# How important are some good Sunglasses



## Fishymcfisherman (Mar 23, 2011)

Hey guys, how important are some good sunglasses. I have noticed that there are some guys that have been able to catch some more fish just from being able to see them a little bit better. Know of any prescription wrap a rounds that are reasonably priced?


----------



## sniper (Oct 3, 2007)

If you want some quality sun glasses, like the Costa's use to be before they let quality go out the window for profit, go to the 'Perdido Key Oyster Bar' at the base of the Perdido Key bridge and go downstairs to 'Tailwalk' and see Emile. He will hook you up with a great pair of glasses. They are made by Scott (the makers of ski goggles) They are awesome. None of those cheap plastic lenses like Costa's. They are glass and will not deliminator. I tried a pair on and WOW what a difference. I though that glasses didn't matter till I tried these on and I was wrong. They will last forever too. Tell him Derik sent you. Check out some of his great art work while you are there!


----------



## Mullethead (Oct 4, 2007)

I think you answered your own question about the importance of good vision when sight fishing side by side other fishermen on a pier. 

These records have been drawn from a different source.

/-- R33, R84, R250: `exit` of participating lanes outside a wide region and outside a handler; a slice left without an active
lane resumes its pending paths of the lowest program counter, and one with others falls through. WAVE_EXIT of a wave whose
root task has ended with nothing outstanding: it is exited, what its exit completes within the group follows, the block of its
root record and park area is returned, phases of the span's barrier may complete, and its group may exit. -/
def Obligations.Exits : Prop :=
  ((∀ (s : Machine.State) (g : Guard) (e : Env), Waits s g [] e → e.part ≠ 0 → e.w.task.wide = none → e.inHandler = false →
     exec (.exit g) s = .next (s.exitLanes e (.exit g))) ∧
   (∀ (x : SliceSt) (gone : BitVec 4) (fall low : Nat),
     (x.exitLanes gone fall).exited = x.exited ||| gone ∧
     (x.mask &&& ~~~gone ≠ 0 → (x.exitLanes gone fall).pc = fall ∧ (x.exitLanes gone fall).mask = x.mask &&& ~~~gone ∧
       (x.exitLanes gone fall).stack = x.stack) ∧
     (x.mask &&& ~~~gone = 0 → (∃ p ∈ x.stack, p.pc = low) → (∀ p ∈ x.stack, low ≤ p.pc) →
       (x.exitLanes gone fall).pc = low ∧ (x.exitLanes gone fall).stack = x.stack.filter (fun p => p.pc != low) ∧
       ∀ i, (x.exitLanes gone fall).mask.getLsbD i = decide (∃ p ∈ x.stack, p.pc = low ∧ p.mask.getLsbD i = true)))) ∧
  (∀ (s : Machine.State) (core wid u : Nat) (w : Wave), s.waveAt core wid = some (u, w) → w.task.root = true → w.ops = [] →
     w.stop = none →
     (w.ended = some .done ∨ w.ended = some .fault) →
     let s1 : Machine.State := (s.modWave u (fun w => { w with exited := true })).waveGone u w.group
     let s2 : Machine.State := s1.returnBlocks w.group ((s1.rootBlocks w.group).filter (fun b => b == w.rootBlock))
     exec (.waveExit core wid) s = .next ((s2.settleSpan w.group).groupExit w.group))

/-- R252, R253: `trap` and `brk` complete, and the wave stops: with class 0 and the leader's code, for the debugger, or
with class 1. The trap asked for names the instruction's address. R435: a group that has stood stalled for 2^28 ticks has its
launch marked and its waiting waves stopped; before that nothing happens. -/
def Obligations.TrapsAndStalls : Prop :=
  (∀ (s : Machine.State) (g : Guard) (a : Opd) (e : Env) (l : Nat),
     (Leads s g [] [(a, 1)] e → e.leader = some l → ∃ r : TrapReq,
       exec (.trap g a) s = .next ((s.stopWave e.u r).next e (.trap g a)) ∧
       r.cls = 0 ∧ r.code = (e.w.rd a l).toNat % 65536 ∧ r.addr = e.pc ∧ r.lane = l ∧ r.fpc = 0 ∧ r.lanes = e.part ∧
       r.slices = e.sl) ∧
     (Executes s g [] e → e.part ≠ 0 → e.w.brkstop = true →
       exec (.brk g) s = .next ((s.modWave e.u (fun w => { w with halted := true })).next e (.brk g))) ∧
     (Executes s g [] e → e.part ≠ 0 → e.w.brkstop = false → ∃ r : TrapReq,
       exec (.brk g) s = .next ((s.stopWave e.u r).next e (.brk g)) ∧ r.cls = 1 ∧ r.code = 0 ∧ r.addr = e.pc ∧ r.fpc = 0)) ∧
  (∀ (s : Machine.State) (g : Nat) (x : Group), s.group g = some x →
     (s.stalled g = false ∨ s.dev.tick < x.lastIssue + 2 ^ 28 → exec (.stallDetect g) s = .next s) ∧
     (s.stalled g = true → x.lastIssue + 2 ^ 28 ≤ s.dev.tick → exec (.stallDetect g) s = .next ((s.wavesOf g).foldl
       (fun s y => s.stallWave y.1 y.2) ((s.modGroup g (fun y => { y with lastIssue := s.dev.tick })).modLaunch x.launch
         (fun l => { l with stall := true })))) ∧
     (∀ (u : Nat) (w : Wave) (n : Nat) (rest : List Nat), w.waiting = n :: rest → w.trapbase ≠ 0 → w.ended = none → ∃ r : TrapReq,
       s.stallWave u w = s.stopWave u r ∧ r.cls = 6 ∧ r.code = 5 ∧ r.fpc = (w.slice n).pc))


/-! ## Memory -/

/-- R257, R262 to R265, R268, R269, R289, R423: every load, store and atomic, aligned and inside its space, is issued; a global
atomic where the path to its place performs it. Global addresses are formed at 64 bits, scratchpad and window addresses at 32;
`gather` takes its base from the leader. -/
def Obligations.AccessesIssue : Prop :=
  ∀ (s : Machine.State) (g : Guard) (d a b c : Opd) (m : MemMods) (r : RmwMods) (ty : Ty) (fs : FlagSel) (e : Env),
    s.uncapped e m.scope → s.uncapped e r.scope →
    let glob (l : Nat) : Nat := (e.w.rdq a l + (e.w.rd b l).signExtend 64).toNat
    let near (l : Nat) : Nat := (e.w.rd a l + e.w.rd b l).toNat
    let lead (l : Nat) : Nat := (e.w.rdq a (e.leader.getD 0) + (e.w.rd b l).signExtend 64).toNat
    let each (x : Nat → Nat) (n : Nat) (q : Nat → Prop) : Prop := ∀ l, e.part.getLsbD l = true → x l % n = 0 ∧ q (x l)
    let low (x : Nat) : Prop := x < 2 ^ 56
    let lowAtomic (i : Instr) (x : Nat) : Prop := x < 2 ^ 56 ∧
      (r.far = true → ∀ tn y at_, s.translate e.ag x .write ≠ .ok (.inAlias tn y, at_)) ∧
      ∀ p at_, s.translate e.ag x .write = .ok (p, at_) → s.atomErr e.ag i p x = none
    let inSpad (n x : Nat) : Prop := x + n ≤ s.spadSize e.w.group
    let inWin (n x : Nat) : Prop := x < 2 ^ 28 ∧ s.member e.w.group (x / 2 ^ 21) ≠ .absent ∧
      x % 2 ^ 21 + n ≤ s.memberSize e.w.group
    let k := Ty.regs m.ty
    let kr := Ty.regs r.ty
    let done (i : Instr) (fs : FlagSel) (caps dsts : List (Opd × Nat)) : Prop :=
      Issues s g fs dsts caps e → exec i s = .next (s.begun e i fs caps dsts)
    (each glob (tyBytes m.ty) low →
      done (.ld g d a b m) m.fs [(a, 2), (b, 1)] [(d, k)] ∧ done (.st g a b c m) m.fs [(a, 2), (b, 1), (c, k)] []) ∧
    (each lead (tyBytes m.ty) low → done (.gather g d a b m) m.fs [(a, 2), (b, 1)] [(d, k)]) ∧
    (each glob (tyBytes ty) low → done (.ldc g d a b ty fs) fs [(a, 2), (b, 1)] [(d, Ty.regs ty)]) ∧
    (each near (tyBytes m.ty) (inSpad (tyBytes m.ty)) →
      done (.lds g d a b m) m.fs [(a, 1), (b, 1)] [(d, k)] ∧ done (.sts g a b c m) m.fs [(a, 1), (b, 1), (c, k)] []) ∧
    (each near (tyBytes m.ty) (inWin (tyBytes m.ty)) →
      done (.ldw g d a b m) m.fs [(a, 1), (b, 1)] [(d, k)] ∧ done (.stw g a b c m) m.fs [(a, 1), (b, 1), (c, k)] []) ∧
    (r.spad = false →
      (each glob (tyBytes r.ty) (lowAtomic (.rmw g d a b c r)) →
        done (.rmw g d a b c r) r.fs [(a, 2), (b, 1), (c, kr)] [(d, kr)]) ∧
      (each glob (tyBytes r.ty) (lowAtomic (.fold g a b c r)) →
        done (.fold g a b c r) r.fs [(a, 2), (b, 1), (c, kr)] [])) ∧
    (r.spad = true → r.far = false → each near (tyBytes r.ty) (inSpad (tyBytes r.ty)) →
      done (.rmw g d a b c r) r.fs [(a, 1), (b, 1), (c, kr)] [(d, kr)] ∧
      done (.fold g a b c r) r.fs [(a, 1), (b, 1), (c, kr)] []) ∧
    (r.spad = false → each (fun l => (e.w.rdq a l).toNat) (tyBytes r.ty) (lowAtomic (.rmwCas g d a b c r)) →
      done (.rmwCas g d a b c r) r.fs [(a, 2), (b, kr), (c, kr)] [(d, kr)]) ∧
    (r.spad = true → r.far = false → each (fun l => (e.w.rd a l).toNat) (tyBytes r.ty) (inSpad (tyBytes r.ty)) →
      done (.rmwCas g d a b c r) r.fs [(a, 1), (b, kr), (c, kr)] [(d, kr)])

And be prepared to fork over a few bucks for good quality prescription sunglasses with the similar characteristics as good fishing sunglasses


----------



## mdmack (Mar 23, 2011)

IMO sunglasses are your most important gear when sight fishing. If you dont have a good pair of glasses 9 times out of 10 you are going to get beat to the cast which dramatically reduces your chances to catch fish. I have personally never had to by prescription lenses, but I imagine it will add about $100 to the cost of a good pair of glasses, so get ready to drop 250-400 smacks on a really nice pair of prescription glasses.


----------



## Fishymcfisherman (Mar 23, 2011)

Thanks guys, I dont have terrible vision, but the prescription helps just being able to make stuff out in the water.


----------



## lobsterman (Sep 30, 2007)

Fishymcfisherman said:


> Thanks guys, I dont have terrible vision, but the prescription helps just being able to make stuff out in the water.


 
A good pair of polarized sunglasses are critical. It helps out 300 %.


----------



## 82whaler (Sep 28, 2007)

Prescription Costas are not Plastic and there Customer Service is Fantastic
no matter what others may say. Don't buy Costas at a tourist trap buy them at an Optometrist. Check with Anna at Eye Care of Perdido 850-497-0711


----------



## wetley49 (Sep 25, 2010)

I had a pair of polarized glasses that I thought were great until I got my new costas. They make a huge difference. I was shocked to say the least. My awesome wife got them for me as a wedding gift.


----------



## Fishermon (Oct 19, 2007)

make sure you get two pairs...casue one aint gonna last...


----------



## 82whaler (Sep 28, 2007)

I have found that if you will Leave your Glasses on your Head they do not get B:cool2: roken


----------